I think the trick to etching using this method is to get the copper concentration up. To do so, you need to get the copper to dissolve. Unfortunately, copper is very poor at dissolving in hydrochloric acid. However, if you can get copper oxide, that'll quickly dissolve/react in hydrochloric acid. I've put up an instructable on how to do this. Pictured below is the final product (takes about 30 minutes of prep, 5 hours of wait time).

Your instructable looks great.  That's definitely the way to go and I will probably use that method to increase my volume and balance my specific gravity.

Just an update on my original solution.  Once all the solid copper was gone it almost immediately turned green.  I added more acid and did the titration test.  I'm currently at 3 M acid (perfect) and specific gravity of 1.2 (too much water from my initial peroxide, for sure).

"Disolving the copper" is what it's supposed to do...that's what etching is: dissolving the unprotected copper from the board.
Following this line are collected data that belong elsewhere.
/-- Row 4: no receipt has come. -/
def afterUnconfirmed (s : State) (now : Int) (o : Order) : Option Order :=
  some (if o.state = .dispatched ∧ pidx s o.serving + 2 = now then { o with state := .unconfirmed } else o)

/-- Row 5: the cart has returned. -/
def afterClose (s : State) (now : Int) (o : Order) : Option Order :=
  if (o.state = .dispatched ∨ o.state = .delivered ∨ o.state = .unconfirmed) ∧
      pidx s o.departure + 2 * o.transit + 2 = now then none else some o

/-- The five rows one after another, at the planner's now. -/
theorem afterRows_eq (s : State) (o : Order) : afterRows s o =
    (((((afterWasted s (plannerIdx s) o).bind (afterProduction s (plannerIdx s))).bind
      (afterDispatch s (plannerIdx s))).bind (afterUnconfirmed s (plannerIdx s))).bind
      (afterClose s (plannerIdx s))) := by
  unfold afterRows afterWasted
  split <;> rfl

theorem OrdersOnly.afterProduction (h : OrdersOnly s t) : afterProduction t = afterProduction s := by
  funext now o
  simp only [Machine.afterProduction, h.pidx]

theorem OrdersOnly.afterDispatch (h : OrdersOnly s t) : afterDispatch t = afterDispatch s := by
  funext now o
  simp only [Machine.afterDispatch, h.pidx]

theorem OrdersOnly.afterUnconfirmed (h : OrdersOnly s t) : afterUnconfirmed t = afterUnconfirmed s := by
  funext now o
  simp only [Machine.afterUnconfirmed, h.pidx]

theorem OrdersOnly.afterClose (h : OrdersOnly s t) : afterClose t = afterClose s := by
  funext now o
  simp only [Machine.afterClose, h.pidx]

/-! ### The rows due on an order -/

def WastedDue (s : State) (o : Order) : Prop := o.state = .wasted ∧ pidx s o.window + o.len ≤ plannerIdx s

def ProductionDue (s : State) (o : Order) : Prop := o.state = .planned ∧ pidx s o.window = plannerIdx s

def DispatchDue (s : State) (o : Order) : Prop := o.state = .inProduction ∧ pidx s o.departure = plannerIdx s

def UnconfirmedDue (s : State) (o : Order) : Prop := o.state = .dispatched ∧ pidx s o.serving + 2 = plannerIdx s

def CloseDue (s : State) (o : Order) : Prop :=
  (o.state = .dispatched ∨ o.state = .delivered ∨ o.state = .unconfirmed) ∧
    pidx s o.departure + 2 * o.transit + 2 = plannerIdx s

/-- None of the rows is due on the order. -/
def NoRowDue (s : State) (o : Order) : Prop :=
  ¬ WastedDue s o ∧ ¬ ProductionDue s o ∧ ¬ DispatchDue s o ∧ ¬ UnconfirmedDue s o ∧ ¬ CloseDue s o
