theorem trans (h : PanelsMoved a b) (h' : PanelsMoved b c) : PanelsMoved a c :=
  Eq.trans h' (by rw [h])

theorem modifyAt (h : PanelsMoved a b) (p : Nat) (g : Position → Position) : PanelsMoved a (b.modifyAt p g) :=
  h.trans rfl

theorem modifyAll (h : PanelsMoved a b) (g : Nat → Position → Position) : PanelsMoved a (b.modifyAll g) :=
  List.foldlRecOn (motive := PanelsMoved a) _ _ h fun _ h p _ => h.modifyAt p (g p)

theorem setQueue (h : PanelsMoved a b) (q : List Nat) : PanelsMoved a { b with queue := q } := h.trans rfl

theorem enqueue (h : PanelsMoved a b) (p : Nat) : PanelsMoved a (b.enqueue p) := by
  rw [Line.enqueue_eq]
  exact h.setQueue _

theorem enqueueAll (h : PanelsMoved a b) (ps : List Nat) : PanelsMoved a (b.enqueueAll ps) :=
  List.foldlRecOn (motive := PanelsMoved a) _ _ h fun _ h p _ => h.enqueue p

/-! One deferred item, and a list of them (R119) -/

theorem displayRoom (h : PanelsMoved a b) (room : Nat) : PanelsMoved a (b.displayRoom room) := by
  cases hp : b.positionOf room with
  | none => rwa [Line.displayRoom_unbound hp]
  | some p =>
    rw [Line.displayRoom_bound hp]
    exact h.setQueue _

theorem applyDeferred (h : PanelsMoved a b) (d : Deferred) : PanelsMoved a (b.applyDeferred d) := by
  match d with
  | .binding p room => exact (h.modifyAt p _).enqueue p
  | .display room => exact h.displayRoom room
  | .clear (some p) => exact h.modifyAt p _
  | .clear none => exact (h.modifyAll fun _ q => clearedPosition q).trans rfl

theorem foldl_applyDeferred (h : PanelsMoved a b) (ds : List Deferred) :
    PanelsMoved a (ds.foldl (fun ln d => ln.applyDeferred d) b) :=
  List.foldlRecOn (motive := PanelsMoved a) _ _ h fun _ h d _ => h.applyDeferred d

/-- The deferred list applied leaves the list empty, and elsewhere what its items leave. -/
theorem applyDeferredList (a : Line) : PanelsMoved { a with deferred := [] } a.applyDeferredList :=
  (refl { a with deferred := [] }).foldl_applyDeferred a.deferred

/-! One uplink (R126) -/

theorem checkGeneration (h : PanelsMoved a b) (p : Nat) (x : Option Uplink) :
    PanelsMoved a (b.checkGeneration p x) := by
  rw [Line.checkGeneration_eq]
  exact (h.modifyAt p _).setQueue _

theorem newRequest (h : PanelsMoved a b) (p : Nat) (toggle : Bool) : PanelsMoved a (b.newRequest p toggle) :=
  h.trans rfl

theorem repeatRequest (h : PanelsMoved a b) (p : Nat) : PanelsMoved a (b.repeatRequest p) := by
  unfold Line.repeatRequest
  split
  · exact h.modifyAt p _
  · exact h

theorem storeAnswer (h : PanelsMoved a b) (p n : Nat) (x : PanelAnswer) : PanelsMoved a (b.storeAnswer p n x) := by
  unfold Line.storeAnswer
  dsimp only
  split
  · exact h.modifyAt p _
  · exact h

/-! The downlinks of a cycle (R165) -/

theorem placeReply (h : PanelsMoved a f.line) (p : Nat) : PanelsMoved a (placeReply f p).line := by
  unfold Machine.placeReply
  split
  · exact h.modifyAt p _
  · exact h

theorem placeDisplay (h : PanelsMoved a f.line) (s : State) (quiet : Bool) (p : Nat) :
    PanelsMoved a (placeDisplay s quiet f p).line := by
  unfold Machine.placeDisplay
  split
  · exact h.modifyAt p _
  · exact h.setQueue _

theorem placeBlank (h : PanelsMoved a f.line) (p : Nat) : PanelsMoved a (placeBlank f p).line := by
  unfold Machine.placeBlank
  split <;> exact h

theorem fillDownlinks (a : Line) (s : State) (quiet : Bool) : PanelsMoved a (fillDownlinks s quiet a).line := by
  have hreplies : PanelsMoved a (positionNumbers.foldl Machine.placeReply ⟨a, .empty⟩).line :=
    List.foldlRecOn (motive := fun f : Filling => PanelsMoved a f.line) _ _ (refl a) fun _ h p _ => h.placeReply p
  have hserved : PanelsMoved a (serveQueue s quiet (positionNumbers.foldl Machine.placeReply ⟨a, .empty⟩)).line :=
    List.foldlRecOn (motive := fun f : Filling => PanelsMoved a f.line) _ _ (hreplies.setQueue []) fun _ h p _ =>
      h.placeDisplay s quiet p
  unfold Machine.fillDownlinks
  dsimp only
  split
  · exact List.foldlRecOn (motive := fun f : Filling => PanelsMoved a f.line) _ _ hserved fun _ h p _ => h.placeBlank p
  · exact hserved

end PanelsMoved

/-! ### One line -/

/-- The chain states in which a cycle may be called for (R117, R124). -/
def Chain.cycles : Chain → Bool
  | .census | .running | .quiet => true
  | .offline | .draining | .faulted => false

/-- In the chain states that cycle, legality is the range of the tag and of the echo failures. -/
theorem LineLegal.of_cycles {a : Line} (hc : a.chain.cycles = true) (ht : a.tag ≤ 31) (he : a.echoFails ≤ 2) :
    LineLegal a :=
  ⟨by rintro (h | h | h) <;> simp [h, Chain.cycles] at hc, by rintro (h | h) <;> simp [h, Chain.cycles] at hc, ht, he⟩

/-- With both timers stopped, start due clear and no cycle in flight, so it is in every chain state. -/
theorem LineLegal.of_stopped {a : Line} (hp : a.pollTimer = none) (hd : a.startDue = false) (hf : a.inFlight = none)
    (hc : a.cycleTimer = none) (ht : a.tag ≤ 31) (he : a.echoFails ≤ 2) : LineLegal a :=
  ⟨fun _ => ⟨hp, hd⟩, fun _ => ⟨hf, hc⟩, ht, he⟩

namespace LineLegal

variable {a b : Line}

theorem tag (h : LineLegal a) : a.tag ≤ 31 := h.2.2.1

theorem echoFails (h : LineLegal a) : a.echoFails ≤ 2 := h.2.2.2

theorem panelsMoved (h : LineLegal a) (hm : PanelsMoved a b) : LineLegal b := by
  rw [hm]
  exact h

theorem gained (h : LineLegal a) (hg : LineGained a b) : LineLegal b := by
  obtain ⟨ws, rfl⟩ := hg
  exact h

theorem reset : LineLegal Line.reset := of_stopped rfl rfl rfl rfl (Nat.zero_le _) (Nat.zero_le _)

/-- A cycle's end leaves the poll timer, start due and the chain state (R123). -/
theorem endCycle (h : LineLegal a) : LineLegal a.endCycle := by
  obtain ⟨hpoll, -, ht, he⟩ := h
  exact ⟨hpoll, fun _ => ⟨rfl, rfl⟩, ht, he⟩

theorem completeCycle (h : LineLegal a) (hops : Nat) : LineLegal (a.completeCycle hops) := by
  obtain ⟨hpoll, hcycle, ht, -⟩ := h.endCycle
  exact ⟨hpoll, hcycle, ht, Nat.zero_le 2⟩

theorem failCycle (h : LineLegal a) : LineLegal a.failCycle := by
  obtain ⟨hpoll, hcycle, ht, -⟩ := h.endCycle
  exact ⟨hpoll, hcycle, ht, Nat.min_le_left 2 _⟩

/-- A start in a chain state that cycles: the tag is taken modulo 32 (R120). -/
theorem send (h : LineLegal a) (hc : a.chain.cycles = true) (p : Policy) (k : CycleKind) (slots : Table Downlink) :
    LineLegal (a.send p k slots) :=
  of_cycles hc (Nat.le_of_lt_succ (Nat.mod_lt _ (by decide))) h.echoFails

theorem setStartDue (h : LineLegal a) (hc : a.chain.cycles = true) : LineLegal { a with startDue := true } :=
  of_cycles hc h.tag h.echoFails

/-- Entry into a chain state that cycles. -/
theorem setChain (h : LineLegal a) {c : Chain} (hc : c.cycles = true) : LineLegal { a with chain := c } :=
  of_cycles hc h.tag h.echoFails

theorem applyDeferredList (h : LineLegal a) : LineLegal a.applyDeferredList :=
  panelsMoved (a := { a with deferred := [] }) h (.applyDeferredList a)

theorem applyHeldClears (h : LineLegal a) : LineLegal a.applyHeldClears :=
  panelsMoved (a := { a with deferred := a.deferred.filter (fun d => !d.isClear) }) h
    ((PanelsMoved.refl _).foldl_applyDeferred _)

theorem applyOrDefer (h : LineLegal a) (d : Deferred) : LineLegal (a.applyOrDefer d) := by
  unfold Line.applyOrDefer
  split
  · exact h
  · exact h.panelsMoved ((PanelsMoved.refl a).applyDeferred d)

/-- Entry into OFFLINE stops both timers (R130). -/
theorem goOffline (h : LineLegal a) : LineLegal a.goOffline := by
  have hstopped : LineLegal a.stopPoll.endCycle := of_stopped rfl rfl rfl rfl h.tag h.echoFails
  have hmoved := (PanelsMoved.refl a.stopPoll.endCycle).modifyAll fun _ q => offlinePosition q
  unfold Line.goOffline
  dsimp only
  rw [hmoved]
  exact of_stopped rfl rfl rfl rfl h.tag h.echoFails

/-- Entry into DRAINING stops the poll timer (R130). -/
theorem drain (h : LineLegal a) : LineLegal a.drain :=
  ⟨fun _ => ⟨rfl, rfl⟩, fun hc => (by rcases hc with hc | hc <;> cases hc), h.tag, h.echoFails⟩

/-- Entry into FAULTED stops both timers (R131). -/
theorem goFaulted (h : LineLegal a) (c : FaultCause) : LineLegal (a.goFaulted c) := by
  have hmoved : PanelsMoved { a.stopPoll.endCycle with deferred := [] }
      (a.stopPoll.endCycle.darken.applyDeferredList.modifyAll
        (fun _ q => { q with health := .absent, cause := some .chain })) := by
    have hdark : PanelsMoved a.stopPoll.endCycle a.stopPoll.endCycle.darken := (PanelsMoved.refl _).modifyAll _
    have hempty : PanelsMoved { a.stopPoll.endCycle with deferred := [] }
        { a.stopPoll.endCycle.darken with deferred := [] } := by
      rw [hdark]
      rfl
    exact (hempty.trans (.applyDeferredList _)).modifyAll _
  unfold Line.goFaulted
  dsimp only
  rw [hmoved]
  exact of_stopped rfl rfl rfl rfl h.tag h.echoFails

theorem setCensus (h : LineLegal a) (n : Nat) : LineLegal (a.setCensus n) := by
  have hset := h.panelsMoved ((PanelsMoved.refl a).modifyAll (censusPosition n))
  unfold Line.setCensus
  generalize a.modifyAll (censusPosition n) = b at hset ⊢
  exact panelsMoved (a := { b with census := some n, queue := [] }) hset ((PanelsMoved.refl _).enqueueAll _)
Yes you can. Industry drills the hole first for making vias. The holes are drilled then the board and the via holes are electroplated before etching.

 Thanks for the insight.

 Better etching first, it makes the drilling part way easier.

Agreed, drilling can let the echant reach under your resist a bit. I find that the copper circle also helps center the bit.

I've found drilling after the etching to be better. In the transfer, I make the holes just tiny dots so I know where to drill. This way, I am sure that the copper completely surrounds the hole -- no crescent moons of bare board on one side or the other.

I'm not certain about this specific etchant, but its speed may make it necessary to coat the inside edges of the holes with a resist to keep the acid from eating the board from the side of the hole -- and under the printed resist.

 In the US, your local (or on-line) Radio Shack should sell them. In the UK, Maplin stocks them. Elsewhere a Google for 'Copper Clad Board' should do the trick. Hope this helps

Plain hydrochloric/muriatic acid will easily etch aluminium.